Preservation is hot, but not all farmers are convinced

On The Farm

September 25, 2005|By STACY KAPER

As the final day of summer dawned last week, Shadow Springs Farm yielded the birth of a lean, white Charolais calf. Farmer J. Robert Tibbs Jr. checks on the calf throughout the day as he has done with scores of cattle on this land for nearly 30 years.

The cattle here will come and go, but Tibbs wants to preserve the Havre de Grace farm for generations to come. He has preserved the property through one of Harford County's agricultural land preservation programs.

This month the independent Farmland Preservation Report published a survey that found Harford is among the nation's leaders in farmland preservation. Harford has preserved 38,600 of 90,000 acres that are agriculturally assessed. The survey took into account land in local and state preservation programs, and acres preserved through transfer of development rights.

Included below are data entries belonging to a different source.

-- ==== Sys2Proof/Tests/Slice0.lean ====
section
/-!
SUPPORT. The model's own tests: expected values come from spec/ (the rules' examples and 95_test_vectors.md), and a witness for
the hypotheses of each statement that has some.
-/

open Sys2Proof Sys2Proof.Machine Sys2Proof.Claims

namespace Sys2Proof.Tests

set_option Elab.async false

/-- A core of two slots whose slot 0 is k. -/
def core2 (k : Slot) : State := { State.resetFor 2 with slots := [k, Slot.reset] }

/-- The next state of an outcome. -/
def after : Result → Option State
  | .next s => some s
  | .fault _ => none
  | .refused _ => none

/-- The response an outcome offers. -/
def answer (r : Result) : Option Response := (after r).bind State.rsp

/-- Slot 0 of the next state. -/
def slot0 (r : Result) : Option Slot := (after r).bind fun s => s.slots[0]?

/-- The decoder's answer where it gives a command. -/
def decoded (w : Word) : Option Instr :=
  match decode w with
  | .ok i => some i
  | .error _ => none

/-- A slot after INIT with NN = 64 and no key. -/
def fresh : Slot := freshSlot false 0 64

/-- A slot that still waits for its third and last key byte. -/
def keying : Slot := { freshSlot true 3 32 with c := 2 }

/-- A slot with a full buffer, the bytes 00 to 7F. -/
def full : Slot := { fresh with b := Vector.ofFn fun i => BitVec.ofNat 8 i.val, c := 128 }

/-- A slot that holds the message "abc". -/
def abc : Slot := { fresh with b := Vector.ofFn fun i => if i.val < 3 then BitVec.ofNat 8 (0x61 + i.val) else 0, c := 3 }

/-- A slot in DONE whose chaining state begins as V-C2's result. -/
def done : Slot := { fresh with st := .done, c := 128, t := 3, h := (Vector.replicate 16 0).set 0 0x3FA580BA#32 }

/-! ### Well-formedness: an ill-formed line for each check, refused -/

theorem test_wf_ctx : (AsmLine.final 16).wellFormed = false ∧ (AsmLine.final 15).wellFormed = true := by decide
theorem test_wf_init_nn : (AsmLine.init 0 256 none).wellFormed = false ∧ (AsmLine.init 0 65 none).wellFormed = true := by decide
theorem test_wf_init_key : (AsmLine.init 0 64 (some 256)).wellFormed = false := by decide
theorem test_wf_keyb : (AsmLine.keyb 16 0).wellFormed = false ∧ (AsmLine.keyb 0 256).wellFormed = false := by decide
theorem test_wf_updb : (AsmLine.updb 16 0).wellFormed = false ∧ (AsmLine.updb 0 256).wellFormed = false := by decide
theorem test_wf_rddig : (AsmLine.rddig 16 0).wellFormed = false ∧ (AsmLine.rddig 0 256).wellFormed = false := by decide
theorem test_wf_rdstat : (AsmLine.rdstat 16).wellFormed = false := by decide
theorem test_wf_rdcnt : (AsmLine.rdcnt 16 0).wellFormed = false ∧ (AsmLine.rdcnt 0 256).wellFormed = false := by decide
theorem test_wf_rawWord : (AsmLine.rawWord (2 ^ 32)).wellFormed = false := by decide
theorem test_wf_update : (AsmLine.update 0 [1, 256]).wellFormed = false ∧ (AsmLine.update 16 []).wellFormed = false := by decide
theorem test_wf_hash_key_byte : (AsmLine.hash 0 64 (some [256]) []).wellFormed = false := by decide
theorem test_wf_hash_key_length : (AsmLine.hash 0 64 (some (List.replicate 256 0)) []).wellFormed = false := by decide +kernel
theorem test_wf_hash_nn : (AsmLine.hash 0 256 none []).wellFormed = false := by decide
theorem test_wf_hash_bytes : (AsmLine.hash 0 64 none [256]).wellFormed = false := by decide
theorem test_wf_key : (AsmLine.key 0 [256]).wellFormed = false := by decide
theorem test_wf_digest : (AsmLine.digest 0 256).wellFormed = false ∧ (AsmLine.digest 16 1).wellFormed = false := by decide
theorem test_ill_formed_line_is_an_error : assemble (.init 0 256 none) = none := by decide

/-! ### Decoding: a word written out bit by bit from the format of each command (R92 to R95) -/

theorem test_decode_init : decoded 0b0001_0001_0000000_1_00000011_00100000#32 = some (.init 1 true 3 32) := by decide
theorem test_decode_keyb : decoded 0b0010_0001_0000000000000000_01101011#32 = some (.keyb 1 0x6B) := by decide
theorem test_decode_updb : decoded 0b0011_1111_0000000000000000_10000000#32 = some (.updb 15 0x80) := by decide
theorem test_decode_final : decoded 0b0100_0001_000000000000000000000000#32 = some (.final 1) := by decide
theorem test_decode_rddig : decoded 0b0101_0000_0000000000000000_11001000#32 = some (.rddig 0 200) := by decide
theorem test_decode_rdstat : decoded 0b0110_0010_000000000000000000000000#32 = some (.rdstat 2) := by decide
theorem test_decode_rdcnt : decoded 0b0111_0001_0000000000000000_00000011#32 = some (.rdcnt 1 3) := by decide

"It is so important for a county to preserve a rural character," said William Amoss, Harford County's agricultural land preservation program administrator. "It creates a very stable economic situation in the county when land does not need a lot of services."

In exchange for selling development rights, Tibbs will retain ownership and collect 50 percent or less of his property's value in installments and avoid capital gains taxes.

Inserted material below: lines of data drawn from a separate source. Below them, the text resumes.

-- ==== Sys2Proof/Syntax.lean ====
section
/-!
DEFINITION. The requests of LSBF as terms, one constructor per row of spec/opcode_table.json (30_encoding.md R52, R53). The bits
an operation ignores are kept as a field, so that a request word and its term determine each other and "no effect" is a
statement about the machine, not about the decoder (log entry 10).
-/
namespace Sys2Proof

/-- One request (30_encoding.md R52). -/
inductive Instr where
  /-- `LSBMUL w`, op = 0 (40_lsbmul.md R70). -/
  | lsbmul (w : Word)
  /-- `LSBSCAN w`, op = 1 (41_lsbscan.md R90). -/
  | lsbscan (w : Word)
  /-- `ROMT i`, op = 2: `i = data[5:0]`, and `ignored = data[63:6]` (42_rom_ops.md R110; 30_encoding.md R53). -/
  | romt (ignored : BitVec 58) (i : Index)
  /-- `ROMC`, op = 3: all of `data` is ignored (42_rom_ops.md R111). -/
  | romc (ignored : Word)
  /-- `RSVD k, d`: op = k, a reserved code, and `data` ignored (30_encoding.md R56, R58; 60_exceptions.md R122). -/
  | rsvd (op : OpCode) (ignored : Word)
  deriving DecidableEq, Repr

end Sys2Proof
end

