-- ==== Sys2Proof/WellFormed.lean ====
section
/-!
DEFINITION. Which request terms are requests (30_encoding.md R52, R58). The field widths are in the types; the one relation they
do not carry is that the code of a reserved request is one of 4, 5, 6, 7.
-/
namespace Sys2Proof

/-- A code is reserved exactly when `op[2] = 1`, that is when it is 4, 5, 6 or 7 (30_encoding.md R52, R56). -/
def OpCode.reserved (op : OpCode) : Bool := op.getLsbD 2

/-- The reserved request carries a reserved code; every other term is well formed as it stands (30_encoding.md R58). -/
def Instr.wf : Instr → Bool
  | .lsbmul _ => true
  | .lsbscan _ => true
  | .romt _ _ => true
  | .romc _ => true
  | .rsvd op _ => OpCode.reserved op

end Sys2Proof
end

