/-- Settles O25: the reset edge clears both flags, and from there each accumulates the answers with its code. -/
theorem onlyResetClearsTheFlags : Obligations.OnlyResetClearsTheFlags := by
  intro n s u hr hu hn
  cases (edges_one_of_reset hr).symm.trans hu
  refine ⟨rfl, rfl, fun t ht => ⟨?_, ?_⟩⟩
  · exact flagOf_fltZero.iff_answers_of_clear rfl hn ht
  · exact flagOf_fltOp.iff_answers_of_clear rfl hn ht

end Sys2Proof.Machine
end

section
/-! ### The invariant of the machine (10_state.md section 8; 41_lsbscan.md R94) -/
namespace Sys2Proof.Machine

/-! #### The scan invariant through one iteration (R94) -/

theorem scanCnt_succ_toNat {c : Count} (h : c.toNat ≤ 64) : (c + 1).toNat = c.toNat + 1 := by
  bv_omega

/-- Under the scan invariant the test succeeds exactly when the counter has come to the answer. -/
theorem scanHit_iff_of_scanInv {s : State} {b : Nat} (h : ScanInv s) (hb : LowestSet s.scanW b)
    (hcnt : s.scanCnt.toNat ≤ b + 1) : s.scanHit = true ↔ s.scanCnt.toNat = b + 1 := by
  obtain ⟨hge, -⟩ := h.bounds
  have hlt := hb.1
  rw [scanHit_iff, h.mask, and_shiftLeft_one_ne_zero_iff _ (by omega), hb.bit_iff (by omega)]
  omega

/-- The start of a scan of a nonzero Word establishes the scan invariant. -/
theorem scanInv_startScan (s : State) {w : Word} (hw : w ≠ 0) : ScanInv (s.startScan w) := by
  obtain ⟨b, hb⟩ := exists_lowestSet hw
  have htested : ∀ j, j + 1 < (s.startScan w).scanCnt.toNat → (s.startScan w).scanW.getLsbD j = false := fun j hj =>
    absurd hj (by simp)
  exact ⟨rfl, htested, le_rfl, b, hb, Nat.succ_le_succ (Nat.zero_le b)⟩

/-- A failed test keeps the scan invariant: the counter has not come to the answer yet, so adding 1 does not pass it. -/
theorem scanInv_advanceScan {s : State} (h : ScanInv s) (hmiss : s.scanHit = false) : ScanInv s.advanceScan := by
  obtain ⟨hge, b, hb, hle⟩ := h.bounds
  have hne : s.scanCnt.toNat ≠ b + 1 := fun e => by simp [(scanHit_iff_of_scanInv h hb hle).mpr e] at hmiss
  have hlt := hb.1
  have hcnt : s.advanceScan.scanCnt.toNat = s.scanCnt.toNat + 1 := scanCnt_succ_toNat (by omega)
  refine ⟨?_, fun j hj => ?_, by omega, b, hb, by omega⟩
  · calc s.scanMask <<< 1 = 1#64 <<< (s.scanCnt.toNat - 1) <<< 1 := by rw [h.mask]
      _ = 1#64 <<< (s.scanCnt.toNat - 1 + 1) := (BitVec.shiftLeft_add _ _ _).symm
      _ = 1#64 <<< (s.advanceScan.scanCnt.toNat - 1) := by rw [hcnt, Nat.sub_add_cancel hge, Nat.add_sub_cancel]
  · exact hb.2.2 j (by omega)

/-! #### Each operation keeps the invariant -/

theorem errNone_ne_three : errNone ≠ 3 := by decide

theorem ErrorKind.code_ne_three (k : ErrorKind) : k.code ≠ 3 := by
  cases k <;> decide

theorem stateInv_nextPins {s : State} (h : StateInv s) : StateInv s.nextPins :=
  ⟨h.rom, fun hb => ⟨(h.scan hb).mask, (h.scan hb).tested, (h.scan hb).bounds⟩, h.quiet, h.err, h.errData, h.errZero,
    h.errOp⟩

theorem stateInv_resetWith {m : Memory} (h : m.wf = true) (inputs : List Pins) : StateInv (State.resetWith m inputs) :=
  ⟨h, nofun, nofun, errNone_ne_three, fun _ => rfl, nofun, nofun⟩

/-- An answer without an error, by a block with no scan in flight. -/
theorem stateInv_respond {s : State} (h : StateInv s) (hb : s.busy = false) (d : Word) :
    StateInv (s.respond d errNone) :=
  ⟨h.rom, by simp [hb], by simp [hb], errNone_ne_three, fun hne => absurd rfl hne, nofun, nofun⟩

theorem stateInv_raise {s : State} (h : StateInv s) (hb : s.busy = false) (k : ErrorKind) : StateInv (s.raise k) := by
  refine ⟨by simpa using h.rom, by simp [hb], by simp [hb], by simpa using k.code_ne_three, by simp, fun he => ?_,
    fun he => ?_⟩
  · have hk : k = .zeroOperand := ErrorKind.code_injective ((s.raise_rspErr k).symm.trans he)
    simp [hk]
  · have hk : k = .reservedOp := ErrorKind.code_injective ((s.raise_rspErr k).symm.trans he)
    simp [hk]

theorem stateInv_startScan {s : State} (h : StateInv s) {w : Word} (hw : w ≠ 0) : StateInv (s.startScan w) :=
  ⟨h.rom, fun _ => scanInv_startScan s hw, fun _ => rfl, h.err, h.errData, h.errZero, h.errOp⟩

theorem stateInv_noResponse {s : State} (h : StateInv s) (hb : s.busy = false) : StateInv s.noResponse :=
  ⟨h.rom, by simp [hb], fun _ => rfl, h.err, h.errData, h.errZero, h.errOp⟩

theorem stateInv_scanStep {s : State} (h : StateInv s) (hb : s.busy = true) : StateInv s.scanStep := by
  cases hhit : s.scanHit
  · rw [scanStep_miss hhit]
    exact ⟨h.rom, fun _ => scanInv_advanceScan (h.scan hb) hhit, fun _ => rfl, h.err, h.errData, h.errZero, h.errOp⟩
  · rw [scanStep_hit hhit]
    exact ⟨h.rom, nofun, nofun, errNone_ne_three, fun hne => absurd rfl hne, nofun, nofun⟩

theorem stateInv_exec {i : Instr} {s t : State} (h : StateInv s) (hb : s.busy = false) (he : exec i s = .next t) :
    StateInv t := by
  obtain ⟨k, rfl⟩ | ⟨w, -, hw, rfl⟩ | ⟨d, rfl⟩ := exec_cases he
  · exact stateInv_raise h hb k
  · exact stateInv_startScan h hw
  · exact stateInv_respond h hb d

/-- Settles O39: each of the four things an edge can do keeps the invariant; a failed test does by `scanInv_advanceScan`. -/
theorem everyEdgeKeepsTheInvariant : Obligations.EveryEdgeKeepsTheInvariant := by
  intro s t h hst
  have hn := stateInv_nextPins h
  obtain ⟨-, rfl⟩ | ⟨-, hb, rfl⟩ | ⟨-, hb, -, he⟩ | ⟨-, hb, -, rfl⟩ := edge_cases hst
  · exact stateInv_resetWith h.rom _
  · exact stateInv_scanStep hn hb
  · exact stateInv_exec hn hb he
  · exact stateInv_noResponse hn hb

/-- Settles O38: the registers are at their reset values, and the ROM is built from a valid constant. -/
theorem resetStateHasTheInvariant : Obligations.ResetStateHasTheInvariant := stateInv_resetWith reset_rom_wf []

end Sys2Proof.Machine
end

section
/-! ### Decoding and encoding are inverse (30_encoding.md sections 1 and 2), and a step runs what its word decodes to -/
namespace Sys2Proof

/-! #### From the request to its word and back -/

theorem romtIgnoredField_append (ignored : BitVec 58) (i : Index) : romtIgnoredField (ignored ++ i) = ignored :=
  BitVec.extractLsb'_append_eq_left

theorem romtIndexField_append (ignored : BitVec 58) (i : Index) : romtIndexField (ignored ++ i) = i :=
  BitVec.extractLsb'_append_eq_right

theorem decode_reqWord (op : OpCode) (d : Word) : decode (reqWord op d) = decodeFields op d := by
  simp [decode]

Changes in zoning, buying easements and the transfer of development rights have been the major agricultural land preservation methods in Maryland. It is too soon to judge their effectiveness, said Bruce Gardner, interim dean of the College of Agriculture and Natural Resources at the University of Maryland.

"The state of Maryland has been losing agricultural land for many years, mainly to suburban development. ... The question for the future is where to focus the state's resources," Gardner said.

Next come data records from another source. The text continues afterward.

-- ==== Sys2Proof/Word.lean ====
section
/-! DEFINITION. The word types of the CHIP-8 core (spec 00 R8, R10, R11; 10 R31): bytes, 16-bit words
and register indices. -/

namespace Sys2Proof

/-- An 8-bit value: a general register, a timer, a byte of memory (R8). -/
abbrev Byte := BitVec 8

/-- A 16-bit value: I, PC, a return address, an instruction word (R8, R100). -/
abbrev Word := BitVec 16

/-- The index of a general register, 0 to 15 (R31). -/
abbrev Reg := Fin 16

/-- Register 15, the flag register VF (R12, R32). -/
abbrev VF : Reg := 15

end Sys2Proof
end

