-- ==== Sys2Proof/Machine/Flags.lean ====
section
/-! DEFINITION. The values VF is given as a flag (spec 10 R37; 42 R196 to R200) and the order of the result and
flag writes when x = 0xF (42 R203). -/

namespace Sys2Proof.Machine

/-- A flag as VF's value: 1 or 0 (R37). -/
def flagByte (f : Bool) : Byte := if f then 1 else 0

/-- Carry of 8XY4 (R196): the exact sum exceeds 255. -/
def carryOut (a b : Byte) : Bool := decide (255 < a.toNat + b.toNat)

/-- No borrow of a − b (R197, R199): a ≥ b. -/
def noBorrow (a b : Byte) : Bool := decide (b.toNat ≤ a.toNat)

/-- The bit 8XY6 shifts out: bit 0 (R198). -/
def shiftedOutRight (a : Byte) : Bool := a.getLsbD 0

/-- The bit 8XYE shifts out: bit 7 (R200). -/
def shiftedOutLeft (a : Byte) : Bool := a.getLsbD 7

/-- Whether the flag write is the later one (R203). `documentFlagLast` says which order the instruction's own row
states: the flag last for 8XY4, 8XY5 and 8XY7, the result last for 8XY6 and 8XYE. -/
def flagWrittenLast (o : VfOrder) (documentFlagLast : Bool) : Bool :=
  match o with
  | .documentOrder => documentFlagLast
  | .flagLast => true
  | .resultLast => false

/-- The writes `(result) V[x] <- r` and `(flag) VF <- f` in the order VF_ORDER selects (R203; log 8). -/
def State.writeResultFlag (s : State) (documentFlagLast : Bool) (x : Reg) (r : Byte) (f : Bool) : State :=
  if flagWrittenLast s.cfg.vfOrder documentFlagLast then (s.setV x r).setV VF (flagByte f)
  else (s.setV VF (flagByte f)).setV x r

end Sys2Proof.Machine
end

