-- ==== Sys2Proof/Machine/KeysTimers.lean ====
section
/-! DEFINITION. The key-skip, key-wait and timer instructions (spec 45 R293 to R298). -/

namespace Sys2Proof.Machine

/-- SKP Vx (EX9E), R293: skip if the key is pressed; the key stays pressed. -/
def execSkp (x : Reg) (s : State) : Host.Outcome State Fault Refusal :=
  transact s <|
    match s.keyTest (encode (.skp x)) (s.getV x) with
    | .ok down => .ok (s.skipIf down)
    | .error f => .error f

/-- SKNP Vx (EXA1), R294: skip if the key is not pressed. -/
def execSknp (x : Reg) (s : State) : Host.Outcome State Fault Refusal :=
  transact s <|
    match s.keyTest (encode (.sknp x)) (s.getV x) with
    | .ok down => .ok (s.skipIf (!down))
    | .error f => .error f

/-- LD Vx, DT (FX07), R295. -/
def execLdVxDt (x : Reg) (s : State) : Host.Outcome State Fault Refusal :=
  .next (s.setV x s.dt)

/-- LD Vx, K (FX0A), R296: the lowest pressed key, or PC back to this instruction when no key is pressed. It
completes on any pressed key, held or new (log 26). -/
def execLdVxKey (x : Reg) (s : State) : Host.Outcome State Fault Refusal :=
  match s.firstPressed with
  | some k => .next (s.setV x (BitVec.ofNat 8 k.val))
  | none => .next (s.setPc (s.pc - 2))

/-- LD DT, Vx (FX15), R297. -/
def execLdDtVx (x : Reg) (s : State) : Host.Outcome State Fault Refusal :=
  .next (s.setDt (s.getV x))

/-- LD ST, Vx (FX18), R298. -/
def execLdStVx (x : Reg) (s : State) : Host.Outcome State Fault Refusal :=
  .next (s.setSt (s.getV x))

end Sys2Proof.Machine
end

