-- ==== Sys2Proof/Certificates/Slice0/Obligations.lean ====
section
/-! DEFINITION. The statements about the machine, from the numbered rules of the spec. Where a statement rests on a
decision of the spec (92) or a choice of the model, its docstring says so and names the log entry. -/

open Sys2Proof Sys2Proof.Machine

/-! ### Encoding (30) -/

/-- Words written out from R106 decode to the instructions they stand for, in each family. The patterns are general
knowledge (log 4). -/
def Obligations.SampleWordsDecode : Prop :=
  decode 0x00E0 = .ok .cls ∧ decode 0x00EE = .ok .ret ∧ decode 0x1234 = .ok (.jp 0x234) ∧
  decode 0x2210 = .ok (.call 0x210) ∧ decode 0x3310 = .ok (.seImm 3 0x10) ∧ decode 0x5120 = .ok (.seReg 1 2) ∧
  decode 0x6A2B = .ok (.ldImm 10 0x2B) ∧ decode 0x83F6 = .ok (.shr 3 15) ∧ decode 0x8127 = .ok (.subnReg 1 2) ∧
  decode 0xB300 = .ok (.jpV0 0x300) ∧ decode 0xD125 = .ok (.drw 1 2 5) ∧ decode 0xE29E = .ok (.skp 2) ∧
  decode 0xF50A = .ok (.ldVxKey 5) ∧ decode 0xF433 = .ok (.ldBcd 4) ∧ decode 0xF065 = .ok (.loadRegs 0) ∧
  decode 0x0000 = .error (.unrecognized 0x0000) ∧ decode 0x5121 = .error (.unrecognized 0x5121) ∧
  decode 0x8008 = .error (.unrecognized 0x8008) ∧ decode 0xE09F = .error (.unrecognized 0xE09F)

/-- R100 to R106: for every well-formed instruction, decoding its bytes, whatever follows them, gives it back with
every operand and leaves what follows. -/
def Obligations.DecodeOfEncodeIsIdentity : Prop :=
  ∀ (i : Instr) (rest : List Byte), i.wellFormed = true →
    decodeBytes (encodeBytes i ++ rest) = .ok (i, rest)

/-- Each word has one meaning: what a word decodes to is well-formed and encodes to that word. -/
def Obligations.EncodeOfDecodeIsIdentity : Prop :=
  ∀ (w : Word) (i : Instr), decode w = .ok i → i.wellFormed = true ∧ encode i = w

/-- R104: a word that satisfies a row's mask and match decodes by that row, no word satisfies two rows, every other
word is Unrecognized, and executing it raises UnrecognizedOpcode. -/
def Obligations.DecodeFollowsOpcodeTable : Prop :=
  (∀ (w : Word) (r : OpcodeRow), r ∈ opcodeTable → w &&& r.mask = r.pattern → decode w = .ok (r.build w)) ∧
  (∀ (w : Word) (r q : OpcodeRow), r ∈ opcodeTable → q ∈ opcodeTable → w &&& r.mask = r.pattern →
    w &&& q.mask = q.pattern → r = q) ∧
  (∀ w : Word, (∀ r ∈ opcodeTable, w &&& r.mask ≠ r.pattern) →
    decode w = .error (.unrecognized w) ∧
    ∀ s : State, s.status = .running → s.pc.toNat + 1 < s.cfg.memSize →
      wordOfBytes (s.readByte s.pc.toNat) (s.readByte (s.pc.toNat + 1)) = w →
      step s = .next { s with status := .faulted (.unrecognizedOpcode s.pc w) })

/-- R107 (derived there): exactly the words it lists are Unrecognized. -/
def Obligations.UnrecognizedWordsAreThoseListed : Prop :=
  ∀ w : Word, decode w = .error (.unrecognized w) ↔
    (w.toNat / 0x1000 = 0x0 ∧ w.toNat ≠ 0x00E0 ∧ w.toNat ≠ 0x00EE) ∨
    ((w.toNat / 0x1000 = 0x5 ∨ w.toNat / 0x1000 = 0x9) ∧ w.toNat % 0x10 ≠ 0) ∨
    (w.toNat / 0x1000 = 0x8 ∧ w.toNat % 0x10 ∈ [0x8, 0x9, 0xA, 0xB, 0xC, 0xD, 0xF]) ∨
    (w.toNat / 0x1000 = 0xE ∧ w.toNat % 0x100 ∉ [0x9E, 0xA1]) ∨
    (w.toNat / 0x1000 = 0xF ∧
      w.toNat % 0x100 ∉ [0x07, 0x0A, 0x15, 0x18, 0x1E, 0x29, 0x33, 0x55, 0x65])

/-! ### The STEP cycle (40, 60) -/

/-- R140, R142, R143: on a running machine whose two bytes at PC decode to i, STEP executes i with PC advanced by 2
first, and nothing else around it. -/
def Obligations.StepRunsTheDecodedInstruction : Prop :=
  ∀ (s : State) (i : Instr), s.status = .running → s.pc.toNat + 1 < s.cfg.memSize →
    decodeBytes [s.readByte s.pc.toNat, s.readByte (s.pc.toNat + 1)] = .ok (i, []) →
    step s = exec i { s with pc := s.pc + 2 }

/-- R141 (the spec's decision D12; log 1): a STEP of a faulted machine changes no state and returns the same
fault. -/
def Obligations.FaultedStepRepeatsTheFault : Prop :=
  ∀ (s : State) (f : Fault), s.status = .faulted f → step s = .next s ∧ perform .step s = (s, .fault f)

Tibbs' story is similar to that of many farmers who have chosen to protect their land through local, state or other land trust preservation programs. He is approaching retirement, wants to continue the farming tradition, and doesn't have a family member or other benefactor to carry on the farm.

Riding on a green utility vehicle, Tibbs crosses to an adjacent patch of farmland he leases for corn production and pauses on a peak he said is the second-highest in the county.

Tibbs said he likes to sit and watch the hawks flying overhead and the deer in the field. With the vehicle's engine cut, there is little noise. It is a way of life he believes in.

"To me, that's part of farming. It's part of life. That's why it's in your blood. You don't hear any cars or trucks," he said.

Past the cornfields, single-family houses are sprouting up on what used to be Briney Farm. Tibbs and his wife, Judith, made an offer to buy the farm when the owner, Crawford Briney, died, but there was no way they could outbid developers, Tibbs said.

The houses' prices start in the low $600,000s, according to a billboard ad.

While the county is doing what it can to preserve agricultural land, it is not offering the farmer enough money to be viable, say some lawmakers, such as state Sen. J. Robert Hooper.

"When a developer offers $100,000 for a 1 1/2 - to 2-acre plot of land, the county can't compete with an offer of $4,000 to $5,000 per acre. The county is going to have to up the ante," said Hooper, a Harford Republican.

County funding comes from a real estate transfer tax. Rising real estate rates should bolster those returns, but Hooper said the General Assembly needs to allocate more state funding to preservation programs as well.

Even with a steady annual increase in county easements, some farmers are not convinced agricultural land preservation is the way to go.

Next to Shadow Springs Farm, Nolan Gallion and his son, Nolan Gallion Jr., are weighing options for their 100-acre cattle, hay and soybean farm. Gallion's 15-year-old grandson might not go into the family business.

While preservation is a good option for some farmers, "[it] locks you into one way of thinking. It's all in what you want and what you can or can't see in the extensive future of agriculture in this part [of the state]," Nolan Gallion Jr. said.

The Gallions said farming is tough financially and that most farmers must work outside jobs to acquire and maintain a farm.

Gallions' Farm has been their sole business since 1976. The Gallions have looked into county preservation programs but say easement offers are too far off the mark of property values, especially for farmers with no pension plans.

"I could sell 20 acres for 10 building lots for $3.5 million," Gallion said. "It's nice to have open land, but it don't put food on the table."

Developer Jim Lambdin, president of Lambdin Development, whose customers include commercial and residential builders in the area such as Ryan Homes, sees a place for preservation and development.

"I've never thought that preservation is in competition with development," said Lambdin, who also is a Cecil Land Trust board member.